Artificial intelligence: When machines learn how to learn
Oct 20, 2017 Comments (0)
Two pairs of socks, a toy car, and a jigsaw puzzle come down the conveyor belt.
The employee in the logistics centre grabs a box, but can’t fit all the ordered items into it. So he chooses a new box and tries again. What used to be a common scenario at packing stations is now a thing of the past, thanks to artificial intelligence. Today it’s no longer humans who decide which box is the right size. Intelligent software is continually gathering feedback from customers and employees, and combines it with product data. The software recognises patterns in this data and uses them to choose the right packaging dimensions. This not only saves time, it also saves packaging materials and shipping costs.
But when is a system actually considered intelligent? In a nutshell, machines are considered intelligent when they learn something that was not precisely pre-programmed in their code. In other words, we provide machines with tools that they can then use to shape their own environment. “Training rather than programming” is the principle behind AI.

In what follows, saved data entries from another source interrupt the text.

-- ==== Sys2Proof/Machine/Pack.lean ====
section
/-! DEFINITION. The nibble packer and its inverse (spec/42_pack.md). -/

namespace Sys2Proof.Machine

/-- IDX[x][y] of an index buffer in raster order (spec/10_state.md R40). -/
def idxAt (idx : Array (BitVec 3)) (x y : Nat) : BitVec 3 := idx.getD (rasterPos x y) 0

/-- A packed byte: the even pixel's index in the high nibble, the odd pixel's in the low one (R170, spec/30_encoding.md
R94). -/
def packPair (even odd : BitVec 3) : Byte := (even.zeroExtend 8 <<< 4) ||| odd.zeroExtend 8

/-- PackedFrame byte `n`: canvas pixels 2n and 2n + 1 in raster order (R170). -/
def packedByte (idx : Array (BitVec 3)) (n : Nat) : Byte :=
  let x := (2 * n) % canvasW
  let y := (2 * n) / canvasW
  packPair (idxAt idx x y) (idxAt idx (x + 1) y)

/-- The PackedFrame: exactly FRAME_BYTES bytes (R170, R171). -/
def packFrame (idx : Array (BitVec 3)) : List Byte := (List.range frameBytes).map (packedByte idx)

/-- The palette index of canvas pixel (x, y) read back from a PackedFrame (R172). -/
def unpackPixel (frame : Nat → Byte) (x y : Nat) : BitVec 4 :=
  let b := frame ((canvasW * y + x) / 2)
  if x % 2 = 0 then b.extractLsb' 4 4 else b.extractLsb' 0 4

end Sys2Proof.Machine
end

In logistics, AI is just starting to gain ground. That’s because the challenges are now becoming too complex for traditional methods. Tasks and processes for comprehensive planning and control seem particularly predestined for AI.

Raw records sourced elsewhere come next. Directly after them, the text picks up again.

/-- The position of a state. -/
def progressOf (s : State) : Progress := ⟨s.act, s.pstate, s.stepIx⟩

/-- The activity that follows an activity in RENDER (spec/46_display_driver.md R283). -/
def nextAct : Act → Option Act
  | .prepare => some .acquire
  | .acquire => some .protocol
  | .protocol => some .release
  | .idle | .release => none

/-- The protocol state that follows a protocol state (spec/45_command_protocol.md R230). -/
def nextPState : PState → Option PState
  | .unpowered => some .resetting
  | .resetting => some .initialized
  | .initialized => some .painting
  | .painting => some .settled
  | .settled => none

/-- The last step of a protocol state: 18 of INITIALIZED, 3 of PAINTING, 0 of the others (spec/10_state.md R29). -/
def lastStep : PState → BitVec 8
  | .initialized => 18
  | .painting => 3
  | .unpowered | .resetting | .settled => 0

/-- May the engine stand at a micro-operation of position `q` (spec/60_exceptions.md R302)? The acquisition steps belong to
ACT ACQUIRE; the others to ACT PROTOCOL, the reset sequence's to RESETTING, and those of step k of the init and of the paint
sequence to INITIALIZED and PAINTING with STEP k. -/
def standsAt (p : Progress) (q : Pos) : Bool :=
  match q.phase with
  | .acquire => decide (p.act = .acquire)
  | .reset => decide (p.act = .protocol ∧ p.pstate = .resetting ∧ q.step = 0)
  | .init => decide (p.act = .protocol ∧ p.pstate = .initialized ∧ q.step = p.step)
  | .paint => decide (p.act = .protocol ∧ p.pstate = .painting ∧ q.step = p.step)
  | .noPhase | .prepare => false

/-- May the engine ask for a wire event at this position? BusOpen and LineClaim belong to ACT ACQUIRE, before the protocol
has begun; LineRelease and BusClose to ACT RELEASE; the rest to ACT PROTOCOL, with RST written and delays counted only in
RESETTING, delays also in PAINTING, and bytes sent only in INITIALIZED and PAINTING (spec/10_state.md R32,
spec/45_command_protocol.md R235, R240, R260, spec/70_reset_and_hazards.md R347). -/
def asksFor (p : Progress) : Request → Bool
  | .busOpen | .lineClaim _ => decide (p.act = .acquire ∧ p.pstate = .unpowered)
  | .lineRelease _ | .busClose => decide (p.act = .release)
  | .lineSet .rst _ => decide (p.act = .protocol ∧ p.pstate = .resetting)
  | .lineSet .dc _ =>
    decide (p.act = .protocol ∧ (p.pstate = .resetting ∨ p.pstate = .initialized ∨ p.pstate = .painting))
  | .xfer _ => decide (p.act = .protocol ∧ (p.pstate = .initialized ∨ p.pstate = .painting))
  | .delay _ => decide (p.act = .protocol ∧ (p.pstate = .resetting ∨ p.pstate = .painting))

/-- The request that a wire event answers. -/
def requestOf : WireEvent → Request
  | .busOpen _ _ => .busOpen
  | .busClose => .busClose
  | .lineClaim l _ => .lineClaim l
  | .lineRelease l => .lineRelease l
  | .lineSet l v => .lineSet l v
  | .xfer _ bytes => .xfer (.const bytes)
  | .delay ms => .delay ms

/-- Does a request wait for an outcome (spec/00_scope.md R14)? -/
def Request.awaited : Request → Bool
  | .busOpen | .lineClaim _ | .lineSet _ _ | .xfer _ => true
  | .busClose | .lineRelease _ | .delay _ => false

/-- May an action be taken at this position? ACT and PSTATE go to their successor only, PSTATE when its last step has been
reached and ACT to RELEASE when the panel has settled; STEP starts at 0 and goes up by one; PREPARE's parts belong to ACT
PREPARE, and a count to a delay of RESETTING or PAINTING; an operation succeeds from PREPARE, or from RELEASE once settled,
and fails from RELEASE (spec/10_state.md R28, R29, R32, spec/45_command_protocol.md R230, R240, R260, R275). -/
def allowedAt (p : Progress) : Op → Bool
  | .setAct a => decide (nextAct p.act = some a ∧ (a = .release → p.pstate = .settled))
  | .setPState q => decide (p.act = .protocol ∧ nextPState p.pstate = some q ∧ p.step = lastStep p.pstate)
  | .setStep k =>
    decide (p.act = .protocol ∧ (p.pstate = .initialized ∨ p.pstate = .painting) ∧ k ≤ lastStep p.pstate
      ∧ (k = p.step + 1 ∨ (k = 0 ∧ p.step = 0)))
  | .setPos q => standsAt p q
  | .request r => asksFor p r
  | .timer => decide (p.act = .protocol ∧ (p.pstate = .resetting ∨ p.pstate = .painting))
  | .dimensionCheck | .fit | .background | .resample | .dither | .pack => decide (p.act = .prepare)
  | .finish true => decide (p.act = .prepare ∨ (p.act = .release ∧ p.pstate = .settled))
  | .finish false => decide (p.act = .release)
  | .gate | .await | .check => true

/-- The position after an action. -/
def progressAfter (p : Progress) : Op → Progress
  | .setAct a => { p with act := a }
  | .setPState q => { p with pstate := q, step := 0 }
  | .setStep k => { p with step := k }
  | .setPos _ | .gate | .request _ | .await | .check | .timer | .dimensionCheck | .fit | .background | .resample | .dither
  | .pack | .finish _ => p

/-- Must this action be followed by the wait for an outcome? -/
def thenAwaits : Op → Bool
  | .request r => r.awaited
  | .setAct _ | .setPState _ | .setStep _ | .setPos _ | .gate | .await | .check | .timer | .dimensionCheck | .fit | .background
  | .resample | .dither | .pack | .finish _ => false

/-- Does a sequence keep to the order of ACT, PSTATE and STEP from a position on? -/
def keepsOrder : List Op → Progress → Bool
  | [], _ => true
  | op :: rest, p =>
    allowedAt p op && (!thenAwaits op || decide (rest.head? = some .await)) && keepsOrder rest (progressAfter p op)

/-- The order invariant (spec/10_state.md R28, R29, R32, spec/45_command_protocol.md R230): STEP is within its protocol
state; what remains of the operation in progress keeps to the order of ACT, PSTATE and STEP; and an event in progress, at
which the engine stands until its outcome, belongs to the activity and the protocol state that STATUS shows. -/
abbrev progressOk (s : State) : Prop :=
  s.stepIx ≤ lastStep s.pstate ∧ keepsOrder s.todo (progressOf s) = true
    ∧ ∀ e ∈ s.outstanding, asksFor (progressOf s) (requestOf e) = true ∧ s.todo.head? = some .await

/-- A line's level reads 0 while it is not claimed (spec/10_state.md R31), and its pin is driven exactly while it is
claimed (spec/43_digital_line.md R185, R188). -/
abbrev lineOk (l : LineState) (p : Pin) : Prop := (l.claimed = false → l.level = false) ∧ (l.claimed = false ↔ p = .undriven)
abbrev linesOk (s : State) : Prop := lineOk s.rst s.pinRst ∧ lineOk s.dc s.pinDc

/-- Every palette index is 0 to 6, in IDX and in both nibbles of every FRAMEMEM byte (spec/10_state.md R40,
spec/30_encoding.md R94). -/
abbrev nibblesOk (b : Byte) : Prop := b.extractLsb' 4 4 ≤ 6 ∧ b.extractLsb' 0 4 ≤ 6
abbrev indicesOk (s : State) : Prop :=
  (∀ k ∈ s.idx.toList, k ≤ 6) ∧ ∀ c ∈ s.mem, frameBase ≤ c.1 → nibblesOk c.2

end Sys2Proof.Machine
end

Perhaps the best-known example in the area of planning is the forecasting of sales and demand. Such forecasts are difficult to obtain and often deliver disappointing and inaccurate results. AI can make life easier by providing reliable models to predict variability in demand. It does so by collecting all demand-related attributes, such as activities on the company’s website, while filtering for “disruptions”, such as random and unforeseeable fluctuations in demand. The system learns from the data and adjusts its model to changing consumer behaviour.

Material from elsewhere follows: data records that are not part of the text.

/-- LineSet of a claimed line, answered ok: the level and the pin take the value (spec/43_digital_line.md R186). -/
def Obligations.LineSetCompletes : Prop :=
  ∀ (s : State) (v : Bool) (rest : List Input), s.held = none → s.inputs = .answer .ok :: rest →
    (s.rst.claimed = true → exec (.lineSet .rst v) s = .next { s with
      rst := ⟨true, v⟩, pinRst := .driven v, trace := s.trace ++ [.lineSet .rst v], outcomes := s.outcomes ++ [.ok]
      outstanding := none, inputs := rest })
    ∧ (s.dc.claimed = true → exec (.lineSet .dc v) s = .next { s with
      dc := ⟨true, v⟩, pinDc := .driven v, trace := s.trace ++ [.lineSet .dc v], outcomes := s.outcomes ++ [.ok]
      outstanding := none, inputs := rest })

/-- LineRelease and BusClose: the line is no longer claimed, its level reads 0 and its pin is no longer driven; the bus is
closed and its pins are no longer driven (spec/43_digital_line.md R188, spec/44_serial_bus.md R205). That they take effect at once
is assumption 21; that they do the same to an unclaimed line and a closed bus is assumption 30. -/
def Obligations.ReleasesComplete : Prop :=
  ∀ s : State,
    exec (.lineRelease .rst) s = .next { s with
      rst := ⟨false, false⟩, pinRst := .undriven, trace := s.trace ++ [.lineRelease .rst] }
    ∧ exec (.lineRelease .dc) s = .next { s with
      dc := ⟨false, false⟩, pinDc := .undriven, trace := s.trace ++ [.lineRelease .dc] }
    ∧ exec .busClose s = .next { s with
      bus := none, pinSclk := .undriven, pinMosi := .undriven, pinCsN := .undriven, trace := s.trace ++ [.busClose] }

/-- Xfer on an open bus. Before its outcome, the event stands in the trace and every change of level the transfer is to make on the
bus pins is still to come; answered ok, all of them have been made, the bytes have gone out in list order under the DC level that
stands, which is recorded, and CS_N is high and SCLK idle, MOSI at some level (spec/44_serial_bus.md R202, R204, R210 to R212; the
changes of level are assumptions 10, 33 and 36, MOSI between transfers is assumption 9, and an empty list of bytes is assumption
37). -/
def Obligations.XferCompletes : Prop :=
  ∀ (s : State) (bytes : List Byte), s.bus.isSome = true → s.held = none →
    (s.inputs = [] → exec (.xfer bytes) s = .next { s with
      trace := s.trace ++ [.xfer s.dc.level bytes], moves := transferMoves s.cfg.spiMode s.cfg.csPulsed bytes
      outstanding := some (.xfer s.dc.level bytes), todo := .await :: .check :: s.todo, draws := s.draws + 1 })
    ∧ ∀ rest : List Input, s.inputs = .answer .ok :: rest → ∃ mosi, exec (.xfer bytes) s = .next { s with
      shifted := s.shifted ++ bytes.map (fun b => ⟨s.dc.level, b⟩), trace := s.trace ++ [.xfer s.dc.level bytes]
      wave := s.wave ++ transferMoves s.cfg.spiMode s.cfg.csPulsed bytes, moves := []
      outcomes := s.outcomes ++ [.ok], pinSclk := .driven (s.cfg.spiMode.getLsbD 1), pinCsN := .driven true
      pinMosi := .driven mosi, outstanding := none, inputs := rest, draws := s.draws + 2 }

/-- Delay(ms): one event, before the count; the wait is over exactly when `ms` TICKs have passed, and with fewer the rest of
the count stands in the down-counter and the operation goes on waiting (spec/70_reset_and_hazards.md R345). -/
def Obligations.DelayCounts : Prop :=
  ∀ (s : State) (ms : BitVec 16),
    (∀ rest : List Input, s.inputs = List.replicate ms.toNat .tick ++ rest →
      exec (.delay ms) s = .next { s with trace := s.trace ++ [.delay ms], dly := 0, inputs := rest })
    ∧ ∀ n, n < ms.toNat → s.inputs = List.replicate n .tick →
      exec (.delay ms) s = .next { s with
        trace := s.trace ++ [.delay ms], dly := ms - BitVec.ofNat 16 n, todo := .timer :: s.todo, inputs := [] }

/-- A LineSet on an unclaimed line and an Xfer on a closed bus are outside the rules: the model faults
(spec/43_digital_line.md R189, spec/44_serial_bus.md R207). -/
def Obligations.UnownedUseFaults : Prop :=
  (∀ (s : State) (l : Line) (v : Bool), (lineOf s l).claimed = false → exec (.lineSet l v) s = .fault (.lineNotClaimed l))
    ∧ ∀ (s : State) (bytes : List Byte), s.bus = none → exec (.xfer bytes) s = .fault .busClosed

/-- A line write that fails: the level keeps its previous value, the pin is at its previous level or at the requested one,
and the error is raised at once, at the caller's position; ACT is RELEASE and only the releases remain to be done
(spec/43_digital_line.md R187, spec/60_exceptions.md R305). -/
def Obligations.LineSetFailure : Prop :=
  ∀ (s : State) (l : Line) (v : Bool), (lineOf s l).claimed = true → s.held = none →
    s.inputs = [.answer (.fail .lineWriteFailed)] →
    ∃ t, exec (.lineSet l v) s = .next t ∧ lineOf t l = lineOf s l ∧ (pinOf t l = pinOf s l ∨ pinOf t l = .driven v)
      ∧ t.error = ⟨.lineWriteFailed, wrapsIn s.pos.phase, s.pos.phase, s.pos.step, s.pos.uop⟩ ∧ t.act = .release
      ∧ t.trace = s.trace ++ [.lineSet l v] ∧ t.todo = abortSequence s ∧ t.busy = s.busy ∧ t.mem = s.mem
      ∧ t.bus = s.bus ∧ t.inputs = []

/-- A transfer that fails: the pins carried some prefix of its bytes, which is what a receiver has read and what is recorded, and
SCLK and CS_N are back at their idle levels; the error is raised at the caller's position, what is held is released, and the
operation ends with ERR set (spec/44_serial_bus.md R203, R212, spec/60_exceptions.md R305; how far it got is assumption 8, the
meaning of the clock mode assumption 10). -/
def Obligations.XferFailure : Prop :=
  ∀ (s : State) (bytes : List Byte) (rest : List Input), s.bus.isSome = true → s.held = none →
    s.inputs = .answer (.fail .transferFailed) :: (List.replicate (heldCount s + 1) .work ++ rest) →
    ∃ t, exec (.xfer bytes) s = .next t
      ∧ (∃ m sent, m ≤ bytes.length ∧ t.shifted = s.shifted ++ (bytes.take m).map (fun b => ⟨s.dc.level, b⟩)
        ∧ t.wave = s.wave ++ sent ∧ sampledBits s.cfg.spiMode false sent = (bytes.take m).flatMap byteBits
        ∧ levelAfter PinMove.csNLevel true sent = true
        ∧ levelAfter PinMove.sclkLevel (s.cfg.spiMode.getLsbD 1) sent = s.cfg.spiMode.getLsbD 1)
      ∧ t.trace = s.trace ++ .xfer s.dc.level bytes :: heldReleases s
      ∧ t.error = ⟨.transferFailed, wrapsIn s.pos.phase, s.pos.phase, s.pos.step, s.pos.uop⟩
      ∧ t.statusErr = true ∧ t.statusDone = false ∧ t.busy = false ∧ t.act = .idle ∧ nothingHeld t ∧ t.pstate = s.pstate
      ∧ t.stepIx = s.stepIx ∧ t.mem = s.mem ∧ t.inputs = rest

/-- When acquisition fails at step 0, 1 or 2, the trace goes on with nothing, BusClose, or LineRelease(RST) BusClose, the
error is recorded at (ACQUIRE, step, 0), not wrapped, and nothing is held (spec/46_display_driver.md R284, R285). -/
def Obligations.PartialAcquisitionReleases : Prop :=
  ∀ (s : State) (c : ErrClass) (rest : List Input), s.held = none → s.dc.claimed = false →
    s.inputs = .answer (.fail c) :: (List.replicate (heldCount s + 1) .work ++ rest) →
    (s.bus = none → s.rst.claimed = false → c = .deviceUnavailable ∨ c = .configurationFailed →
      ∃ t, exec .busOpen s = .next t ∧ t.trace = s.trace ++ [.busOpen s.cfg.spiMode s.cfg.spiClockHz]
        ∧ t.error = ⟨c, false, .acquire, 0, 0⟩ ∧ t.statusErr = true ∧ t.busy = false ∧ nothingHeld t)
    ∧ (s.bus.isSome = true → s.rst.claimed = false → c = .deviceUnavailable ∨ c = .lineRequestFailed →
      ∃ t, exec (.lineClaim .rst) s = .next t ∧ t.trace = s.trace ++ [.lineClaim .rst lineFlags, .busClose]
        ∧ t.error = ⟨c, false, .acquire, 1, 0⟩ ∧ t.statusErr = true ∧ t.busy = false ∧ nothingHeld t)
    ∧ (s.bus.isSome = true → s.rst.claimed = true → c = .deviceUnavailable ∨ c = .lineRequestFailed →
      ∃ t, exec (.lineClaim .dc) s = .next t
        ∧ t.trace = s.trace ++ [.lineClaim .dc lineFlags, .lineRelease .rst, .busClose]
        ∧ t.error = ⟨c, false, .acquire, 2, 0⟩ ∧ t.statusErr = true ∧ t.busy = false ∧ nothingHeld t)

While research on predictive analytics is still in its infancy, it will eventually be possible to generate much more precise and efficient algorithm-based forecasting. That’s why businesses should start determining today whether their own supply chain can be optimised by intelligent demand forecasting.
AI also controls complex situations where industrial robots are deployed. While these were long considered inadequate for the diverse tasks in logistics, the current generation of robots can see, move, respond to their environment, and perform high-precision tasks alongside human beings.
Take the Toru Cube, a warehouse robot that is the brainchild of the start-up Magazino. This robot receives orders by Wi-Fi and finds its own way around the warehouse using laser sensors. When it reaches the designated shelf, it uses cameras and lasers to compare the dimensions it sees with the information stored in the database. Once it “knows” it has found the right item, it can use its robotic arm to retrieve it. While the Toru Cube moves through the warehouse much slower than a human being (for safety reasons), it can work three shifts without a break and doesn’t make picking errors.
Smart robots are also an attractive option for last-mile delivery. The Starship robot in Hamburg, for example, is equipped with cameras, GPS, and gyroscopes for navigation. It rolls through city centres at 6.4 km per hour, but isn’t totally self-reliant yet. If it needs to navigate among too many people, it can summon an operator to take over the controls. That’s particularly attractive for logistics service providers, as the last mile is relatively expensive.
If many companies are still reluctant to use AI in logistics, it’s not because they lack expertise, but because logistics isn’t considered the priority it should be. And yet, its importance can hardly be overstated, seeing that it may well be the competitive factor of the future, particularly in logistics. Where companies used to differentiate themselves through mechanical automation solutions or process expertise, tomorrow’s business leaders will be those who best implement their digital strategy, harnessing their data to offer added value to their customers.
Darren Travers is a Senior Account Manager at AEB, responsible for key accounts in the domestic and international markets.